───── Data for processing ─────

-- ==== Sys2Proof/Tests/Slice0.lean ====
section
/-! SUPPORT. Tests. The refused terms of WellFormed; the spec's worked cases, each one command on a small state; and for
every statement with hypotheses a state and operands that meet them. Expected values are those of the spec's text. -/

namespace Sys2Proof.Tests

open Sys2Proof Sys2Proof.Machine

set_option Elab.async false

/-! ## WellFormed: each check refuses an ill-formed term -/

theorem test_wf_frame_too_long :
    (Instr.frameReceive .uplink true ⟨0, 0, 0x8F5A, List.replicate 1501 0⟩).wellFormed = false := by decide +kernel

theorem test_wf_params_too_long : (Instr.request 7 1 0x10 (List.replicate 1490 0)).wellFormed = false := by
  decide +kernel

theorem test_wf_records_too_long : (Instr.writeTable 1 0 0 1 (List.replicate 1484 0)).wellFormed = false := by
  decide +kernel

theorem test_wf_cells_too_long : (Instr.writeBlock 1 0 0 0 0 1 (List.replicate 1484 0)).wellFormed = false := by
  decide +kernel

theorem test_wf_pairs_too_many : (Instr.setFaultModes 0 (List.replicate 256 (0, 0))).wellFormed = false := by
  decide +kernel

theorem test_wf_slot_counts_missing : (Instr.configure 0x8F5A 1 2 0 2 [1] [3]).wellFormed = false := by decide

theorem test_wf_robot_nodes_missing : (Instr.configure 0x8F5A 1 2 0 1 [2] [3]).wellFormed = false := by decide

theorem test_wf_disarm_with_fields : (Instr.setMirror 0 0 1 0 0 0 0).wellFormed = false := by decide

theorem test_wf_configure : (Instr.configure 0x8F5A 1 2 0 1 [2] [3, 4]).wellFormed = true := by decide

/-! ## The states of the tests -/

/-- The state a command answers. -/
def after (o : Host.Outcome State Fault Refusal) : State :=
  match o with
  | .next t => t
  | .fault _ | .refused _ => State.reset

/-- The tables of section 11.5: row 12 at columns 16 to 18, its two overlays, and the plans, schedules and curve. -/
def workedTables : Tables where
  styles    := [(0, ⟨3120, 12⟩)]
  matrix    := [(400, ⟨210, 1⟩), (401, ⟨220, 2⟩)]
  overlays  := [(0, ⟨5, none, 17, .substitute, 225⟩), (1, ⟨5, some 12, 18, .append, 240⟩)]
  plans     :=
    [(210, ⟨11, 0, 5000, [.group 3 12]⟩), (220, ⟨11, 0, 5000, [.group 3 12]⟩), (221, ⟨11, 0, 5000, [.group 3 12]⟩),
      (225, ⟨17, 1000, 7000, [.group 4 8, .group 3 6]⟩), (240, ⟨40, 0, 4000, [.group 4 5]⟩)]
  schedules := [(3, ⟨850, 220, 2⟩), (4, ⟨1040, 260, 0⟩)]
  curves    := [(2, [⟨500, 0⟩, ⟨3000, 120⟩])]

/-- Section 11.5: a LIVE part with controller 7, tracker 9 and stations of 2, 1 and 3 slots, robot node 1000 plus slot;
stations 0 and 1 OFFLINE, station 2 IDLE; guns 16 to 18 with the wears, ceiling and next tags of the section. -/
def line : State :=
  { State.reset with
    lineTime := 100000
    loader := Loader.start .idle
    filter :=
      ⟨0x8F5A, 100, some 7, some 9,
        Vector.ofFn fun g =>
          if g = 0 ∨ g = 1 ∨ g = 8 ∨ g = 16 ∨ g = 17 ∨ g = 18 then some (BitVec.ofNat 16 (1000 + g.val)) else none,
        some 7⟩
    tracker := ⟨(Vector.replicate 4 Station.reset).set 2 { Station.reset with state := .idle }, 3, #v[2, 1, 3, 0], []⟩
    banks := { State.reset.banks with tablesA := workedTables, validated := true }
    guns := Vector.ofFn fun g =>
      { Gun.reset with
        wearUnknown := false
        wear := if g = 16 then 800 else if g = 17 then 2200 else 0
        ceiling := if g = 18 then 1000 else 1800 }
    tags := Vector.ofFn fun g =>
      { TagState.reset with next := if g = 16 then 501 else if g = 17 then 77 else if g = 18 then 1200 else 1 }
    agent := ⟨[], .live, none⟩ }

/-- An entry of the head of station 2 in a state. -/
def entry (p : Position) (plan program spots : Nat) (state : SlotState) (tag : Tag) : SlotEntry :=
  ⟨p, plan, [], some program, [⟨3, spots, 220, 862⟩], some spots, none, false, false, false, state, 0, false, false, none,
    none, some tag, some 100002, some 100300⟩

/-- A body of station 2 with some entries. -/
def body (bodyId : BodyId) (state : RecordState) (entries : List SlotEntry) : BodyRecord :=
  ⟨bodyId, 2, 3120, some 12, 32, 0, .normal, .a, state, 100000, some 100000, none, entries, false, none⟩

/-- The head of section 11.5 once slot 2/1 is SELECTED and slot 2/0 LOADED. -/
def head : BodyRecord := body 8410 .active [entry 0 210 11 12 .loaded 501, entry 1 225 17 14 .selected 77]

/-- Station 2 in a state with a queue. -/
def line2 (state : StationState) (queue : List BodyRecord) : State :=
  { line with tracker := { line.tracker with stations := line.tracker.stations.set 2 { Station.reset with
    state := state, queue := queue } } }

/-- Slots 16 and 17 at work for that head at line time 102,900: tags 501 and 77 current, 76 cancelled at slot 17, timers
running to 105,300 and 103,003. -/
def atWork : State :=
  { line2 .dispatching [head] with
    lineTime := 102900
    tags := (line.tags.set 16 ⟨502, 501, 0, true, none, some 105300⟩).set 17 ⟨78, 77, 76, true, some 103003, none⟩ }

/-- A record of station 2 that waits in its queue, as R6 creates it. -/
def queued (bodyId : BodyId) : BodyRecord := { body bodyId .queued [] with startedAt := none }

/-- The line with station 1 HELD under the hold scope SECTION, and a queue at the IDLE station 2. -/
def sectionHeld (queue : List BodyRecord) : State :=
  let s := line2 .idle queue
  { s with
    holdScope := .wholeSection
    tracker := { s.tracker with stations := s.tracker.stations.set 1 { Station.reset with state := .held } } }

─────

Every record must be output again with its wording unchanged.

-- ==== Sys2Proof/Tests/Slice0.lean ====
section
/-! SUPPORT. Tests. The refused terms of WellFormed; the spec's worked cases, each one command on a small state; and for
every statement with hypotheses a state and operands that meet them. Expected values are those of the spec's text. -/

namespace Sys2Proof.Tests

open Sys2Proof Sys2Proof.Machine

set_option Elab.async false

/-! ## WellFormed: each check refuses an ill-formed term -/

theorem test_wf_frame_too_long :
    (Instr.frameReceive .uplink true ⟨0, 0, 0x8F5A, List.replicate 1501 0⟩).wellFormed = false := by decide +kernel

theorem test_wf_params_too_long : (Instr.request 7 1 0x10 (List.replicate 1490 0)).wellFormed = false := by
  decide +kernel

theorem test_wf_records_too_long : (Instr.writeTable 1 0 0 1 (List.replicate 1484 0)).wellFormed = false := by
  decide +kernel

theorem test_wf_cells_too_long : (Instr.writeBlock 1 0 0 0 0 1 (List.replicate 1484 0)).wellFormed = false := by
  decide +kernel

theorem test_wf_pairs_too_many : (Instr.setFaultModes 0 (List.replicate 256 (0, 0))).wellFormed = false := by
  decide +kernel

theorem test_wf_slot_counts_missing : (Instr.configure 0x8F5A 1 2 0 2 [1] [3]).wellFormed = false := by decide

theorem test_wf_robot_nodes_missing : (Instr.configure 0x8F5A 1 2 0 1 [2] [3]).wellFormed = false := by decide

theorem test_wf_disarm_with_fields : (Instr.setMirror 0 0 1 0 0 0 0).wellFormed = false := by decide

theorem test_wf_configure : (Instr.configure 0x8F5A 1 2 0 1 [2] [3, 4]).wellFormed = true := by decide

/-! ## The states of the tests -/

/-- The state a command answers. -/
def after (o : Host.Outcome State Fault Refusal) : State :=
  match o with
  | .next t => t
  | .fault _ | .refused _ => State.reset

/-- The tables of section 11.5: row 12 at columns 16 to 18, its two overlays, and the plans, schedules and curve. -/
def workedTables : Tables where
  styles    := [(0, ⟨3120, 12⟩)]
  matrix    := [(400, ⟨210, 1⟩), (401, ⟨220, 2⟩)]
  overlays  := [(0, ⟨5, none, 17, .substitute, 225⟩), (1, ⟨5, some 12, 18, .append, 240⟩)]
  plans     :=
    [(210, ⟨11, 0, 5000, [.group 3 12]⟩), (220, ⟨11, 0, 5000, [.group 3 12]⟩), (221, ⟨11, 0, 5000, [.group 3 12]⟩),
      (225, ⟨17, 1000, 7000, [.group 4 8, .group 3 6]⟩), (240, ⟨40, 0, 4000, [.group 4 5]⟩)]
  schedules := [(3, ⟨850, 220, 2⟩), (4, ⟨1040, 260, 0⟩)]
  curves    := [(2, [⟨500, 0⟩, ⟨3000, 120⟩])]

/-- Section 11.5: a LIVE part with controller 7, tracker 9 and stations of 2, 1 and 3 slots, robot node 1000 plus slot;
stations 0 and 1 OFFLINE, station 2 IDLE; guns 16 to 18 with the wears, ceiling and next tags of the section. -/
def line : State :=
  { State.reset with
    lineTime := 100000
    loader := Loader.start .idle
    filter :=
      ⟨0x8F5A, 100, some 7, some 9,
        Vector.ofFn fun g =>
          if g = 0 ∨ g = 1 ∨ g = 8 ∨ g = 16 ∨ g = 17 ∨ g = 18 then some (BitVec.ofNat 16 (1000 + g.val)) else none,
        some 7⟩
    tracker := ⟨(Vector.replicate 4 Station.reset).set 2 { Station.reset with state := .idle }, 3, #v[2, 1, 3, 0], []⟩
    banks := { State.reset.banks with tablesA := workedTables, validated := true }
    guns := Vector.ofFn fun g =>
      { Gun.reset with
        wearUnknown := false
        wear := if g = 16 then 800 else if g = 17 then 2200 else 0
        ceiling := if g = 18 then 1000 else 1800 }
    tags := Vector.ofFn fun g =>
      { TagState.reset with next := if g = 16 then 501 else if g = 17 then 77 else if g = 18 then 1200 else 1 }
    agent := ⟨[], .live, none⟩ }

/-- An entry of the head of station 2 in a state. -/
def entry (p : Position) (plan program spots : Nat) (state : SlotState) (tag : Tag) : SlotEntry :=
  ⟨p, plan, [], some program, [⟨3, spots, 220, 862⟩], some spots, none, false, false, false, state, 0, false, false, none,
    none, some tag, some 100002, some 100300⟩

/-- A body of station 2 with some entries. -/
def body (bodyId : BodyId) (state : RecordState) (entries : List SlotEntry) : BodyRecord :=
  ⟨bodyId, 2, 3120, some 12, 32, 0, .normal, .a, state, 100000, some 100000, none, entries, false, none⟩

/-- The head of section 11.5 once slot 2/1 is SELECTED and slot 2/0 LOADED. -/
def head : BodyRecord := body 8410 .active [entry 0 210 11 12 .loaded 501, entry 1 225 17 14 .selected 77]

/-- Station 2 in a state with a queue. -/
def line2 (state : StationState) (queue : List BodyRecord) : State :=
  { line with tracker := { line.tracker with stations := line.tracker.stations.set 2 { Station.reset with
    state := state, queue := queue } } }

/-- Slots 16 and 17 at work for that head at line time 102,900: tags 501 and 77 current, 76 cancelled at slot 17, timers
running to 105,300 and 103,003. -/
def atWork : State :=
  { line2 .dispatching [head] with
    lineTime := 102900
    tags := (line.tags.set 16 ⟨502, 501, 0, true, none, some 105300⟩).set 17 ⟨78, 77, 76, true, some 103003, none⟩ }

/-- A record of station 2 that waits in its queue, as R6 creates it. -/
def queued (bodyId : BodyId) : BodyRecord := { body bodyId .queued [] with startedAt := none }

/-- The line with station 1 HELD under the hold scope SECTION, and a queue at the IDLE station 2. -/
def sectionHeld (queue : List BodyRecord) : State :=
  let s := line2 .idle queue
  { s with
    holdScope := .wholeSection
    tracker := { s.tracker with stations := s.tracker.stations.set 1 { Station.reset with state := .held } } }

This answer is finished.